## WORK REQUIRED
Find the lines below in which the string "relation" occurs. Copy each one.
+++ GIVEN DATA
-- ==== Sys2Proof/Machine/Float.lean ====
section
/-! DEFINITION. The floating-point operations on encodings: arithmetic, order, elementary functions, conversions, and the
microscaling blocks (05 R105 to R119, 10 R211 to R222). Each answers the result's bits and its flags. -/

namespace Sys2Proof.Machine

/-- A result's bits and flags. -/
abbrev FRes := Nat × BitVec 6

/-- The flag of reading a signalling NaN (05 R105). -/
def Fp.sigFlag : Fp → BitVec 6
  | .nan true => flagNV
  | _ => 0

def Fp.isNaN : Fp → Bool
  | .nan _ => true
  | _ => false

def Fp.neg : Fp → Bool
  | .nan _ => false
  | .inf n => n
  | .fin n _ _ => n

def Fp.negate : Fp → Fp
  | .nan b => .nan b
  | .inf n => .inf (!n)
  | .fin n m e => .fin (!n) m e

def Fp.isZero : Fp → Bool
  | .fin _ m _ => m == 0
  | _ => false

/-- An infinite result; E4M3 has none and gives CanonNaN (05 R110). -/
def FFmt.infinity (f : FFmt) (neg : Bool) : Nat := if f.hasInf then f.withSign neg f.infMag else f.canonNaN

/-! ### Addition, product, quotient -/

/-- The exact sum of two finite values: sign, magnitude, exponent; an exact zero's sign under RNE (05 R108). -/
def addExact (n1 : Bool) (m1 : Nat) (e1 : Int) (n2 : Bool) (m2 : Nat) (e2 : Int) : Bool × Nat × Int :=
  let e := min e1 e2
  let a : Int := (m1 * 2 ^ (e1 - e).toNat : Nat)
  let b : Int := (m2 * 2 ^ (e2 - e).toNat : Nat)
  let x := (if n1 then -a else a) + (if n2 then -b else b)
  (if x = 0 then n1 && n2 else decide (x < 0), x.natAbs, e)

/-- RoundNE(x + y) (10 R211). -/
def FFmt.addFp (f : FFmt) (x y : Fp) : FRes :=
  let sig := x.sigFlag ||| y.sigFlag
  match x, y with
  | .nan _, _ => (f.canonNaN, sig)
  | _, .nan _ => (f.canonNaN, sig)
  | .inf a, .inf b => if a = b then (f.infinity a, 0) else (f.canonNaN, flagNV)
  | .inf a, _ => (f.infinity a, 0)
  | _, .inf b => (f.infinity b, 0)
  | .fin n1 m1 e1, .fin n2 m2 e2 =>
    let r := addExact n1 m1 e1 n2 m2 e2
    f.round .rne false r.1 r.2.1 r.2.2 false

def FFmt.add (f : FFmt) (x y : Nat) : FRes := f.addFp (f.decode x) (f.decode y)

def FFmt.sub (f : FFmt) (x y : Nat) : FRes := f.addFp (f.decode x) (f.decode y).negate

/-- The product before rounding; none for 0 × ∞. -/
def mulExact (x y : Fp) : Option Fp := match x, y with
  | .inf a, .inf b => some (.inf (a != b))
  | .inf a, .fin b m _ => if m = 0 then none else some (.inf (a != b))
  | .fin a m _, .inf b => if m = 0 then none else some (.inf (a != b))
  | .fin a m1 e1, .fin b m2 e2 => some (.fin (a != b) (m1 * m2) (e1 + e2))
  | x, y => some (if x.isNaN then x else y)

/-- RoundNE(x × y) (10 R211). -/
def FFmt.mul (f : FFmt) (a b : Nat) : FRes :=
  let x := f.decode a
  let y := f.decode b
  let sig := x.sigFlag ||| y.sigFlag
  match mulExact x y with
  | none => (f.canonNaN, flagNV)
  | some (.nan _) => (f.canonNaN, sig)
  | some (.inf n) => (f.infinity n, 0)
  | some (.fin n m e) => f.round .rne false n m e false

/-- RoundNE of ±(x × y) ± z from the exact value (10 R212). -/
def FFmt.fma (f : FFmt) (negProd negAdd : Bool) (a b c : Nat) : FRes :=
  let x := f.decode a
  let y := f.decode b
  let z0 := f.decode c
  let z := if negAdd then z0.negate else z0
  let sig := x.sigFlag ||| y.sigFlag ||| z.sigFlag
  match mulExact x y with
  | none => (f.canonNaN, flagNV)
  | some p0 =>
    let p := if negProd then p0.negate else p0
    if p.isNaN || z.isNaN then (f.canonNaN, sig) else f.addFp p z

/-- RoundNE(x / y) (10 R211). -/
def FFmt.div (f : FFmt) (a b : Nat) : FRes :=
  let x := f.decode a
  let y := f.decode b
  let sig := x.sigFlag ||| y.sigFlag
  match x, y with
  | .nan _, _ => (f.canonNaN, sig)
  | _, .nan _ => (f.canonNaN, sig)
  | .inf _, .inf _ => (f.canonNaN, flagNV)
  | .inf n, .fin k _ _ => (f.infinity (n != k), 0)
  | .fin n _ _, .inf k => (f.withSign (n != k) 0, 0)
  | .fin n m1 e1, .fin k m2 e2 =>
    if m2 = 0 then
      if m1 = 0 then (f.canonNaN, flagNV) else (f.infinity (n != k), flagDZ)
    else
      let num := m1 * 2 ^ 64
      f.round .rne false (n != k) (num / m2) (e1 - 64 - e2) (num % m2 != 0)

/-! ### Square roots and reciprocals (10 R213) -/

/-- The integer square root, one bit at a time from bit `k - 1` down. -/
def isqrtGo (n : Nat) : Nat → Nat → Nat
  | 0, r => r
  | k + 1, r =>
    let t := r + 2 ^ k
    isqrtGo n k (if t * t ≤ n then t else r)

/-- The integer square root of `n`. -/
def isqrt (n : Nat) : Nat := isqrtGo n (Nat.log2 n / 2 + 1) 0

/-- √x. -/
def FFmt.sqrt (f : FFmt) (a : Nat) : FRes :=
  match f.decode a with
  | .nan s => (f.canonNaN, (Fp.nan s).sigFlag)
  | .inf n => if n then (f.canonNaN, flagNV) else (f.infinity false, 0)
  | .fin n m e =>
    if m = 0 then (f.withSign n 0, 0)
    else if n then (f.canonNaN, flagNV)
    else
      let k : Nat := if e % 2 = 0 then 80 else 81
      let w := m * 2 ^ k
      let r := isqrt w
      f.round .rne false false r ((e - k) / 2) (r * r != w)

/-- 1 / x. -/
def FFmt.rcp (f : FFmt) (a : Nat) : FRes :=
  match f.decode a with
  | .nan s => (f.canonNaN, (Fp.nan s).sigFlag)
  | .inf n => (f.withSign n 0, 0)
  | .fin n m e =>
    if m = 0 then (f.infinity n, flagDZ)
    else f.round .rne false n (2 ^ 100 / m) (-100 - e) (2 ^ 100 % m != 0)

/-- 1 / √x. -/
def FFmt.rsq (f : FFmt) (a : Nat) : FRes :=
  match f.decode a with
  | .nan s => (f.canonNaN, (Fp.nan s).sigFlag)
  | .inf n => if n then (f.canonNaN, flagNV) else (f.withSign false 0, 0)
  | .fin n m e =>
    if m = 0 then (f.infinity n, flagDZ)
    else if n then (f.canonNaN, flagNV)
    else
      let m' := if e % 2 = 0 then m else m * 2
      let e' := if e % 2 = 0 then e else e - 1
      let r := isqrt (2 ^ 160 / m')
      f.round .rne false false r (-80 - e' / 2) (r * r * m' != 2 ^ 160)

/-! ### 2^x and log2 x (10 R213): exact series in fixed point with 192 fraction bits, truncated far below the rounding
position; outside the exact cases the value is irrational, so the result is always inexact. -/

/-- Fraction bits of the fixed point. -/
def fixBits : Nat := 192

/-- The sum of z^(2k+1) / (2k+1) for k below `n`, from the term `t` = z^(2k+1), with z² = `z2`, all in fixed point. -/
def atanhGo (z2 : Nat) : Nat → Nat → Nat → Nat
  | 0, _, _ => 0
  | n + 1, k, t => t / (2 * k + 1) + atanhGo z2 n (k + 1) (t * z2 / 2 ^ fixBits)

/-- 2 artanh(p / q) in fixed point, for p / q at most 1/3: the natural logarithm of (q + p) / (q - p). -/
def lnRatio (p q : Nat) : Nat :=
  let z := p * 2 ^ fixBits / q
  2 * atanhGo (z * z / 2 ^ fixBits) 70 0 z

/-- ln 2 in fixed point. -/
def ln2Fix : Nat := lnRatio 1 3

/-- The terms of the exponential series from the k-th on. -/
def expGo (x : Nat) : Nat → Nat → Nat → Nat
  | 0, _, _ => 0
  | n + 1, k, t => t + expGo x n (k + 1) (t * x / 2 ^ fixBits / (k + 1))

/-- e^x in fixed point for x in [0, 1). -/
def expFix (x : Nat) : Nat := expGo x 60 0 (2 ^ fixBits)

/-- 2^x. -/
def FFmt.exp2 (f : FFmt) (a : Nat) : FRes :=
  match f.decode a with
  | .nan s => (f.canonNaN, (Fp.nan s).sigFlag)
  | .inf n => if n then (f.withSign false 0, 0) else (f.infinity false, 0)
  | .fin n m e =>
    if m = 0 then f.round .rne false false 1 0 false
    else if (12 : Int) < e + Nat.log2 m then
      -- far beyond every format's range
      f.round .rne false false 1 (if n then -8192 else 8192) false
    else
      -- x = ± m × 2^e with fixed denominators: floor and fraction with 2^160 in the denominator
      let d := if e < 0 then (-e).toNat else 0
      let xi : Int := (if n then -1 else 1) * ((m * 2 ^ e.toNat : Nat) : Int)
      let k := xi / (2 ^ d : Nat)
      let fr := (xi % (2 ^ d : Nat)).toNat
      if fr = 0 then f.round .rne false false 1 k false
      else
        let y := expFix (fr * 2 ^ fixBits / 2 ^ d * ln2Fix / 2 ^ fixBits)
        f.round .rne false false y (k - fixBits) true

/-- log2 x. -/
def FFmt.log2 (f : FFmt) (a : Nat) : FRes :=
  match f.decode a with
  | .nan s => (f.canonNaN, (Fp.nan s).sigFlag)
  | .inf n => if n then (f.canonNaN, flagNV) else (f.infinity false, 0)
  | .fin n m e =>
    if m = 0 then (f.infinity true, flagDZ)
    else if n then (f.canonNaN, flagNV)
    else
      let t := Nat.log2 m
      let ex : Int := e + t
      if m = 2 ^ t then f.round .rne false (decide (ex < 0)) ex.natAbs 0 false
      else
        -- m / 2^t in (1, 2): ln = 2 artanh((m - 2^t) / (m + 2^t))
        let l := lnRatio (m - 2 ^ t) (m + 2 ^ t) * 2 ^ fixBits / ln2Fix
        let v : Int := ex * (2 ^ fixBits : Nat) + l
        let mag := if v < 0 then v.natAbs - 1 else v.natAbs
        f.round .rne false (decide (v < 0)) mag (-(fixBits : Int)) true

/-! ### Order (05 R114) -/

/-- A key that orders encodings with −0 below +0, for values that are no NaN. -/
def FFmt.orderKey (f : FFmt) (x : Nat) : Int :=
  let mag : Int := (x % f.signBit : Nat)
  if x / f.signBit % 2 = 1 then -mag - 1 else mag

/-- MIN or MAX (`big`), with the NaN rule of MINN and MAXN when `num`. -/
def FFmt.minmax (f : FFmt) (big num : Bool) (x y : Nat) : FRes :=
  let a := f.decode x
  let b := f.decode y
  let fl := a.sigFlag ||| b.sigFlag
  if a.isNaN || b.isNaN then
    if num && !(a.isNaN && b.isNaN) then (if a.isNaN then y else x, fl) else (f.canonNaN, fl)
  else
    let less := decide (f.orderKey x < f.orderKey y)
    (if less == big then y else x, fl)

/-- The real order's key: ±0 are equal. -/
def FFmt.valueKey (f : FFmt) (x : Nat) : Int :=
  let mag : Int := (x % f.signBit : Nat)
  if x / f.signBit % 2 = 1 then -mag else mag

/-- An integer relation by a vector condition. -/
def vcondInt (c : VCond) (x y : Int) : Bool := match c with
  | .eq => decide (x = y)
  | .ne => decide (x ≠ y)
  | .lt => decide (x < y)
  | .le => decide (x ≤ y)
  | .gt => decide (y < x)
  | .ge => decide (y ≤ x)

/-- VCMP's relation and flags (05 R114, 10 R215). -/
def FFmt.cmp (f : FFmt) (c : VCond) (x y : Nat) : Bool × BitVec 6 :=
  let a := f.decode x
  let b := f.decode y
  let ordered := c != .eq && c != .ne
  if a.isNaN || b.isNaN then
    (c == .ne, if ordered then flagNV else a.sigFlag ||| b.sigFlag)
  else (vcondInt c (f.valueKey x) (f.valueKey y), 0)

/-! ### Conversions (05 R115, 10 R218) -/

/-- Saturates to limits; the Bool says whether the value changed. -/
def satInt (x lo hi : Int) : Int × Bool := if x < lo then (lo, true) else if hi < x then (hi, true) else (x, false)

/-- The limits of an integer type of `w` bits (05 R107). -/
def intLo (signed : Bool) (w : Nat) : Int := if signed then -(2 ^ (w - 1)) else 0
def intHi (signed : Bool) (w : Nat) : Int := if signed then 2 ^ (w - 1) - 1 else 2 ^ w - 1

/-- The low `w` bits of an integer. -/
def bitsOf (w : Nat) (x : Int) : Nat := (x % (2 ^ w : Nat)).toNat

/-- The integer an element of `w` bits stands for. -/
def intOf (signed : Bool) (w x : Nat) : Int := if signed then sext x w else (x % 2 ^ w : Nat)

/-- Float to float. -/
def cvtFF (src dst : FFmt) (mode : RMode) (sat : Bool) (x : Nat) : FRes :=
  match src.decode x with
  | .nan s => (dst.canonNaN, (Fp.nan s).sigFlag)
  | .inf n =>
    if sat then (dst.withSign n dst.maxMag, flagNX)
    else if dst.hasInf then (dst.infinity n, 0) else (dst.canonNaN, flagNV)
  | .fin n m e => dst.round mode sat n m e false

/-- Float to integer: rounded, then saturated. -/
def cvtFI (src : FFmt) (signed : Bool) (w : Nat) (mode : RMode) (x : Nat) : FRes :=
  match src.decode x with
  | .nan _ => (0, flagNV)
  | .inf n => (bitsOf w (if n then intLo signed w else intHi signed w), flagNV)
  | .fin n m e =>
    let r := roundAt mode n m e 0 false
    let v : Int := if n then -(r.1 : Int) else r.1
    let c := satInt v (intLo signed w) (intHi signed w)
    (bitsOf w c.1, if c.2 then flagNV else if r.2 then flagNX else 0)

/-- Integer to float. -/
def cvtIF (dst : FFmt) (signed : Bool) (w : Nat) (mode : RMode) (sat : Bool) (x : Nat) : FRes :=
  let v := intOf signed w x
  dst.round mode sat (decide (v < 0)) v.natAbs 0 false

/-- Integer to integer. -/
def cvtII (ssigned : Bool) (sw : Nat) (dsigned : Bool) (dw : Nat) (sat : Bool) (x : Nat) : FRes :=
  let v := intOf ssigned sw x
  if sat then
    let c := satInt v (intLo dsigned dw) (intHi dsigned dw)
    (bitsOf dw c.1, if c.2 then flagSAT else 0)
  else (bitsOf dw v, 0)

/-- The 16-bit draw of stochastic rounding (05 R109). -/
def srDraw (seed : BitVec 32) (lane e : Nat) : Nat :=
  let z0 : BitVec 32 := seed + 0x9E3779B9#32 * BitVec.ofNat 32 (lane + 32 * e)
  let z1 := z0 ^^^ (z0 >>> 16)
  let z2 := z1 * 0x7FEB352D#32
  let z3 := z2 ^^^ (z2 >>> 15)
  let z4 := z3 * 0x846CA68B#32
  let z5 := z4 ^^^ (z4 >>> 16)
  z5.toNat / 65536

/-! ### Microscaling blocks (05 R117, R118) -/

/-- An element format of a block: MXINT8 (none) or a float format. -/
abbrev MxFmt := Option FFmt

/-- emax: 0 for MXINT8, 8 for E4M3, 15 for E5M2. -/
def mxEmax : MxFmt → Int
  | none => 0
  | some f => if f.hasInf then 15 else 8

/-- floor(log2 m) of a non-zero finite value. -/
def floorLog2 (m : Nat) (e : Int) : Int := e + Nat.log2 m

/-- floor(log2 max |x|) over the finite non-zero values of a block; none when all are zero. -/
def blockExp : List Fp → Option Int
  | [] => none
  | .fin _ m e :: r => match blockExp r with
    | none => if m = 0 then none else some (floorLog2 m e)
    | some k => if m = 0 then some k else some (max k (floorLog2 m e))
  | _ :: r => blockExp r

def clampInt (x lo hi : Int) : Int := (satInt x lo hi).1

/-- One element of a block with shared exponent X: its byte, and whether its value times the scale differs from x. -/
def mxElem (k : MxFmt) (shared : Int) : Fp → Nat × Bool
  | .fin n m e => match k with
    | none =>
      let r := roundAt .rne n m (e + 6 - shared) 0 false
      let v : Int := if n then -(r.1 : Int) else r.1
      let c := satInt v (-127) 127
      (bitsOf 8 c.1, r.2 || c.2)
    | some f =>
      let r := f.round .rne true n m (e - shared) false
      (r.1, r.2 != 0)
  | _ => (0, false)

/-- Quantises a block (05 R118): the element bytes, the scale byte, the flags. -/
def mxQuant (k : MxFmt) (xs : List Fp) : List Nat × Nat × BitVec 6 :=
  if xs.any (fun x => match x with
    | .fin _ _ _ => false
    | _ => true) then (xs.map (fun _ => 0), 0xFF, flagNV)
  else match blockExp xs with
    | none => (xs.map (fun _ => 0), 0, 0)
    | some ex =>
      let shared := clampInt (ex - mxEmax k) (-127) 127
      let es := xs.map (mxElem k shared)
      (es.map (·.1), (shared + 127).toNat, if es.any (·.2) then flagNX else 0)

/-- Decodes one element byte with its scale byte into FP32 (05 R118, 10 R228). -/
def mxDecode (k : MxFmt) (scale x : Nat) : FRes :=
  match k with
  | none =>
    if scale = 0xFF then (fF32.canonNaN, 0)
    else
      let v := sext x 8
      fF32.round .rne false (decide (v < 0)) v.natAbs ((scale : Int) - 127 - 6) false
  | some f => match f.decode x with
    | .nan s => (fF32.canonNaN, (Fp.nan s).sigFlag)
    | .inf n => if scale = 0xFF then (fF32.canonNaN, 0) else (fF32.infinity n, 0)
    | .fin n m e =>
      if scale = 0xFF then (fF32.canonNaN, 0) else fF32.round .rne false n m (e + scale - 127) false

/-- The three-slice split of a block of FP32 values (05 R119): the integers m, the scale byte σ, the flags. -/
def splitBlock (xs : List Fp) : List Int × Nat × BitVec 6 :=
  if xs.any (fun x => match x with
    | .fin _ _ _ => false
    | _ => true) then (xs.map (fun _ => 0), 0xFF, flagNV)
  else match blockExp xs with
    | none => (xs.map (fun _ => 0), 0, 0)
    | some ex =>
      let e' := max ex (-105)
      let ms := xs.map (fun x => match x with
        | .fin n m e =>
          let r := roundAt .rne n m (e + 22 - e') 0 false
          let v : Int := if n then -(r.1 : Int) else r.1
          let c := satInt v (-(2 ^ 23)) (2 ^ 23 - 1)
          (c.1, r.2 || c.2)
        | _ => (0, false))
      (ms.map (·.1), (e' - 22 + 127).toNat, if ms.any (·.2) then flagNX else 0)

end Sys2Proof.Machine
end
++++++
## TASK RESPONSE
/-- An integer relation by a vector condition. -/
/-- VCMP's relation and flags (05 R114, 10 R215). -/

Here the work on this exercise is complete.